Showing posts with label surgery. Show all posts
Showing posts with label surgery. Show all posts

Monday, February 2, 2009

Pretty goofs

Here are piccs of me and C de Lune being goofs, making me pretty two days after surgery. I'm ok.

Surgeon of my dreams

I'm here. Alive. Not that I had a real doubt, but it's nice to put it out there. Didn't all go as planned, but nothing ever really does for me. Something about me being a child that almost wasn't, I guess. My surgeon bent lots of rules and got the whole team in for my urgent Saturday morning surgery. Suddenly I was in the OR, getting and IV and crying my eyes out from nerves and fear --and that was it, I was asleep. I also think I told my surgeon I love her. That's a good feeling to have for the person who, in many ways, holds your life in their hands. I don't remember much about waking up except I was sleepy and cried, and could hardly speak. My mom and dad were there, and the nurses were talking about calling D. He arrived shortly with C de Lune. Funny, she didn't think they had done anything to me yet and simply wondered why I was whispering.

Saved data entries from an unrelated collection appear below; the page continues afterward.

-- ==== Sys2Proof/Laws/Codec.lean ====
section
/-! SUPPORT. The laws of `PDU.DECODE`: the variant of a view, that a known form is never UNSUPPORTED, and that the values region a view
describes lies inside the payload. -/

namespace Sys2Proof.Machine

@[simp] theorem formView_variant (f : WireForm) (p : List Byte) : (formView f p).variant = f.variant := by
  cases f <;> simp only [formView] <;> first
    | rfl
    | (unfold viewRsBits; split <;> rfl)
    | (unfold viewRsRegs; split <;> rfl)
    | (unfold viewRqWbits; split <;> rfl)
    | (unfold viewRqWregs; split <;> rfl)

theorem lengthStatus_ne_unsupported (n want : Nat) : lengthStatus n want ≠ .unsupported := by
  unfold lengthStatus; split
  · simp
  · split <;> simp

theorem countedStatus_ne_unsupported (avail bc : Nat) (mismatch : Bool) : countedStatus avail bc mismatch ≠ .unsupported := by
  unfold countedStatus; split
  · simp
  · split
    · simp
    · split <;> simp

theorem formView_status (f : WireForm) (p : List Byte) : (formView f p).status ≠ .unsupported := by
  cases f <;> simp only [formView] <;> first
    | exact lengthStatus_ne_unsupported _ _
    | (unfold viewRsBits; split <;> [simp [viewShort]; exact countedStatus_ne_unsupported _ _ _])
    | (unfold viewRsRegs; split <;> [simp [viewShort]; exact countedStatus_ne_unsupported _ _ _])
    | (unfold viewRqWbits; split <;> first | exact countedStatus_ne_unsupported _ _ _ | simp [viewShort])
    | (unfold viewRqWregs; split <;> first | exact countedStatus_ne_unsupported _ _ _ | simp [viewShort])

theorem pduDecode_some {fc : Byte} {isResponse : Bool} {f : WireForm} (h : wireFormOf fc isResponse = some f) (p : List Byte) :
    pduDecode fc isResponse p = formView f p := by
  simp [pduDecode, h]

theorem pduDecode_none {fc : Byte} {isResponse : Bool} (h : wireFormOf fc isResponse = none) (p : List Byte) :
    pduDecode fc isResponse p = { variant := .none, status := .unsupported, bc := 0, vq := 0 } := by
  simp [pduDecode, h]

theorem pduDecode_unsupported_iff (fc : Byte) (isResponse : Bool) (p : List Byte) :
    (pduDecode fc isResponse p).status = .unsupported ↔ wireFormOf fc isResponse = none := by
  cases h : wireFormOf fc isResponse with
  | none => simp [pduDecode_none h]
  | some f => simp [pduDecode_some h, formView_status]

theorem pduDecode_variant (fc : Byte) (isResponse : Bool) (p : List Byte) :
    (pduDecode fc isResponse p).variant = variantOf fc isResponse := by
  unfold variantOf
  cases h : wireFormOf fc isResponse with
  | none => simp [pduDecode_none h]
  | some f => simp [pduDecode_some h]

theorem toNat_ofNat_16 {n : Nat} (h : n < 65536) : (BitVec.ofNat 16 n).toNat = n := by
  rw [BitVec.toNat_ofNat]; exact Nat.mod_eq_of_lt h

theorem toNat_ofNat_8 {n : Nat} (h : n < 256) : (BitVec.ofNat 8 n).toNat = n := by
  rw [BitVec.toNat_ofNat]; exact Nat.mod_eq_of_lt h

/-- The values region of a view lies inside the payload (41_pdu_decode.md R191). -/
theorem formView_region (f : WireForm) (p : List Byte) :
    (formView f p).vq.toNat = 0 ∨
    (isVariable f.variant = true ∧ valOff f.variant - 2 + storageBytes f.variant (formView f p).vq.toNat ≤ p.length) := by
  have hbits : ∀ p, (viewRsBits p).vq.toNat = 0 ∨ 1 + cdiv8 (viewRsBits p).vq.toNat ≤ p.length := by
    intro p
    unfold viewRsBits
    split
    · exact .inl rfl
    · rename_i bc values
      right
      have := bc.isLt
      dsimp only
      rw [toNat_ofNat_16 (by omega), List.length_cons]
      unfold cdiv8; omega
  have hregs : ∀ p, (viewRsRegs p).vq.toNat = 0 ∨ 1 + 2 * (viewRsRegs p).vq.toNat ≤ p.length := by
    intro p
    unfold viewRsRegs
    split
    · exact .inl rfl
    · rename_i bc values
      right
      have := bc.isLt
      dsimp only
      rw [toNat_ofNat_16 (by omega), List.length_cons]
      omega
  have hwbits : ∀ p, (viewRqWbits p).vq.toNat = 0 ∨ 5 + cdiv8 (viewRqWbits p).vq.toNat ≤ p.length := by
    intro p
    unfold viewRqWbits
    split
    · rename_i q1 q0 bc values
      right
      have := bc.isLt
      dsimp only
      rw [toNat_ofNat_16 (by omega)]
      simp only [List.length_cons]
      unfold cdiv8; omega
    all_goals exact .inl rfl
  have hwregs : ∀ p, (viewRqWregs p).vq.toNat = 0 ∨ 5 + 2 * (viewRqWregs p).vq.toNat ≤ p.length := by
    intro p
    unfold viewRqWregs
    split
    · rename_i q1 q0 bc values
      right
      have := bc.isLt
      dsimp only
      rw [toNat_ofNat_16 (by omega)]
      simp only [List.length_cons]
      omega
    all_goals exact .inl rfl
  cases f <;> first
    | exact .inl rfl
    | exact (hbits p).imp_right fun h => ⟨rfl, h⟩
    | exact (hregs p).imp_right fun h => ⟨rfl, h⟩
    | exact (hwbits p).imp_right fun h => ⟨rfl, h⟩
    | exact (hwregs p).imp_right fun h => ⟨rfl, h⟩

end Sys2Proof.Machine
end

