-- ==== Sys2Proof/Laws/ElementLists.lean ====
section
/-! SUPPORT. What the insert and remove commands answer in a good state (43_payload_ops.md section 5), case by case, and that packing
elements keeps only bit 0 of a bit element. -/

namespace Sys2Proof.Machine

theorem isVariable_of_isBits {v : Variant} (h : isBits v = true) : isVariable v = true := (isVariable_iff v).2 (.inl h)

theorem isVariable_of_isRegs {v : Variant} (h : isRegs v = true) : isVariable v = true := (isVariable_iff v).2 (.inr h)

/-- In a good state with elements of the class the guards of an insert or remove command pass. -/
theorem State.Inv.withElements {cls : Variant → Bool} {s : State} (h : s.Inv) (hcls : ∀ v, cls v = true → isVariable v = true)
    (hc : cls s.txVariant = true) (k : Outcome) : withElements cls s k = k := by
  have hv := hcls _ hc
  have hn := ne_none_of_isVariable hv
  exact withElements_some hn hc (h.txLen_le hn) (by rw [(h.region hv).2.1]) k

section Insert

variable {cls : Variant → Bool} {place : List Half → List Half → List Half} {n : Nat} {s : State}

theorem insertElems_badArg (h : s.Inv) (hcls : ∀ v, cls v = true → isVariable v = true) (hc : cls s.txVariant = true)
    (hn : s.hdata.length < n) : insertElems cls place n s = .next { s with result := .badArg, rdata := 0 } := by
  rw [insertElems, h.withElements hcls hc, if_pos hn]
  rfl

theorem insertElems_noSpace (h : s.Inv) (hcls : ∀ v, cls v = true → isVariable v = true) (hc : cls s.txVariant = true)
    (hn : n ≤ s.hdata.length)
    (hf : ¬ Fits s.params.cap s.txVariant (place (s.hdata.take n) (envelopeElems s)).length) :
    insertElems cls place n s = .next { s with hdata := s.hdata.drop n, result := .noSpace, rdata := 0 } := by
  rw [insertElems, h.withElements hcls hc, if_neg (by omega)]
  exact storeValues_noSpace hf

theorem insertElems_stored (h : s.Inv) (hcls : ∀ v, cls v = true → isVariable v = true) (hc : cls s.txVariant = true)
    (hn : n ≤ s.hdata.length)
    (hf : Fits s.params.cap s.txVariant (place (s.hdata.take n) (envelopeElems s)).length) :
    insertElems cls place n s = .next
      { s with
        txBuf := storedBuf s.txVariant (place (s.hdata.take n) (envelopeElems s)) s.txBuf
        txVq := BitVec.ofNat 16 (place (s.hdata.take n) (envelopeElems s)).length
        txLen := valOff s.txVariant + storageBytes s.txVariant (place (s.hdata.take n) (envelopeElems s)).length
        hdata := s.hdata.drop n
        result := .ok
        rdata := 0 } := by
  rw [insertElems, h.withElements hcls hc, if_neg (by omega)]
  exact storeValues_fits (s := { s with hdata := s.hdata.drop n }) hf (h.byteCount_le (hcls _ hc))

end Insert

section Remove

variable {cls : Variant → Bool} {cut : List Half → List Half × List Half} {n : Nat} {s : State}

theorem removeElems_range (h : s.Inv) (hcls : ∀ v, cls v = true → isVariable v = true) (hc : cls s.txVariant = true)
    (hn : s.txVq.toNat < n) : removeElems cls cut n s = .next { s with result := .range, rdata := 0 } := by
  rw [removeElems, h.withElements hcls hc, if_pos hn]
  rfl

/-- A remove command keeps no more elements than there were, which fit. -/
theorem removeElems_stored (h : s.Inv) (hcls : ∀ v, cls v = true → isVariable v = true) (hc : cls s.txVariant = true)
    (hn : n ≤ s.txVq.toNat) {out keep : List Half} (hcut : cut (envelopeElems s) = (out, keep))
    (hk : keep.length ≤ s.txVq.toNat) :
    removeElems cls cut n s = .next
      { s with
        txBuf := storedBuf s.txVariant keep s.txBuf
        txVq := BitVec.ofNat 16 keep.length
        txLen := valOff s.txVariant + storageBytes s.txVariant keep.length
        hdata := out.take s.params.hdataDepth
        result := .ok
        rdata := 0 } := by
  have hv := hcls _ hc
  rw [removeElems, h.withElements hcls hc, if_neg (by omega)]
  dsimp only
  rw [hcut]
  have hp : pushHdata s.params [] out = out.take s.params.hdataDepth := by simp [pushHdata]
  rw [hp]
  exact storeValues_fits (s := { s with hdata := out.take s.params.hdataDepth }) (h.fits hv hk) (h.byteCount_le hv)

end Remove

/-- Only bit 0 of each entry enters a bit element. -/
theorem packElems_map_and (v : Variant) (d : List Half) (hb : isBits v = true) :
    packElems v (d.map fun e => e &&& 1#16) = packElems v d := by
  simp only [packElems, hb, if_true, List.map_map]
  congr 1
  exact List.map_congr_left fun e _ => by simp

theorem packElems_append_congr {v : Variant} {d d' es es' : List Half} (hd : d.length = d'.length) (hes : es.length = es'.length)
    (h1 : isBits v = true → d.map (fun e => e.getLsbD 0) = d'.map (fun e => e.getLsbD 0))
    (h2 : isBits v = true → es.map (fun e => e.getLsbD 0) = es'.map (fun e => e.getLsbD 0))
    (h3 : isBits v = false → d = d' ∧ es = es') : packElems v (d ++ es) = packElems v (d' ++ es') := by
  by_cases hb : isBits v = true
  · simp only [packElems, hb, if_true, List.map_append, h1 hb, h2 hb]
  · obtain ⟨rfl, rfl⟩ := h3 (Bool.eq_false_iff.2 hb)
    rfl

/-- The bytes stored depend on the packed elements and their number. -/
theorem storedBuf_congr {v : Variant} {es es' : List Half} (m : Buf) (h : packElems v es = packElems v es')
    (hl : es.length = es'.length) : storedBuf v es m = storedBuf v es' m := by
  simp only [storedBuf, h, hl]

end Sys2Proof.Machine
end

I also remember my surgeon telling me that the surgery went well, that the cancer wasn't attached to anything --no chest wall, no muscle, nothing. But that the lymph nodes hadn't been biopsied yet, since no pathologists were working that day. She did take some out though, and from what they looked like, she doubts they are anything but clear --but I'll know that for sure a bit later. I might be cancer free right now, I don't know.

So, I'm achy but not in serious pain, I can walk around and use my arms a bit and type, obviously. I feel like I played pitcher in a major league baseball game without ever have practiced. The morphine side effects freak me out so I'm trying tylenol. Not to worry though, I'm not alone and there's plenty of meds to help.

Monday, December 1, 2008

What I feared

Not the part about the flaky doctor with the funny shoes. That part was ok--my oncologist/surgeon is young woman called Angel. What are the odds we'd share a name. As for the rest, it was pretty much what I expected: the lump seems to be less than a cm, but she didn't talk about stages yet. I will go for an MRI this month to see if there is any cancer in the rest of the breasts; surgery in January, followed by 4 to 6 months of chemotherapy, then about a month of radiation therapy (might be the other way around though). I should be off work until September, basically. 8 months or so. Holiday!

Now there's just one big decision I have to make.